On 16 February 2018 at 10:55, Borislav Petkov <bp@...en8.de> wrote:
> On Fri, Feb 16, 2018 at 10:41:45AM +0000, Ard Biesheuvel wrote:
>> On 15 February 2018 at 18:22, Joe Konno <joe.konno@...ux.intel.com> wrote:
>> > From: Joe Konno <joe.konno@...el.com>
>> >
>> > It was pointed out that normal, unprivileged users reading certain EFI
>> > variables (through efivarfs) can generate SMIs. Given these nodes are created
>> > with 0644 permissions, normal users could generate a lot of SMIs.

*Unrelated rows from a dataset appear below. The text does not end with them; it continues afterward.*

/-- The written register reads as the value written. -/
@[simp] theorem State.setReg_reg_self (v : Word) {r : RegNum} (h : r ≠ 15) : (s.setReg r v).reg r = v := by
  simp [State.reg, State.setReg, regNum_lt h]

/-- Every other register reads as before. -/
theorem State.setReg_reg_of_ne (v : Word) {r r' : RegNum} (h : r' ≠ r) : (s.setReg r v).reg r' = s.reg r' := by
  by_cases h15 : r' = 15
  · subst h15; simp; rfl
  · have hl := regNum_lt h15
    have hne : r.toNat ≠ r'.toNat := fun e => h (BitVec.eq_of_toNat_eq e.symm)
    by_cases hr : r.toNat < 15 <;> simp [State.reg, State.setReg, hl, hr, hne]

/-- A write notes the register and the value it held (10_state.md R34). -/
@[simp] theorem State.setReg_recent (v : Word) {r : RegNum} (h : r ≠ 15) :
    (s.setReg r v).recent = ⟨r, s.reg r, 0⟩ :: s.recent := by
  simp [State.reg, State.setReg, regNum_lt h]

end Sys2Proof.Machine
end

By
>> > restricting permissions a bit (patch 1), we can make it harder for normal users
>> > to generate spurious SMIs.
>> >
>> > A normal user could generate lots of SMIs by reading the efivarfs in a trivial
>> > loop:
>> >
>> > ```
>> > while true; do
>> >     cat /sys/firmware/efi/evivars/* > /dev/null
>> > done
>> > ```
>> >
>> > Patch 1 in this series limits read and write permissions on efivarfs to the
>> > owner/superuser. Group and world cannot access.
>> >
>> > Patch 2 is for consistency and hygiene. If we restrict permissions for either
>> > efivarfs or efi/vars, the other interface should get the same treatment.
>> >
>>
>> I am inclined to apply this as a fix, but I will give the x86 guys a
>> chance to respond as well.
>
> That stinking pile EFI never ceases to amaze me...
>
> Just one question: by narrowing permissions this way, aren't you
> breaking some userspace which reads those?
>
> And if you do, then that's a no-no.
>
> Which then would mean that you'd have to come up with some caching
> scheme to protect the firmware from itself.
>
> Or we could simply admit that EFI is a piece of crap, kill it and
> start anew, this time much more conservatively and not add a whole OS
> underneath the actual OS.
>

By your own reasoning above, that's a no-no as well.

But thanks for your input. Anyone else got something constructive to contribute?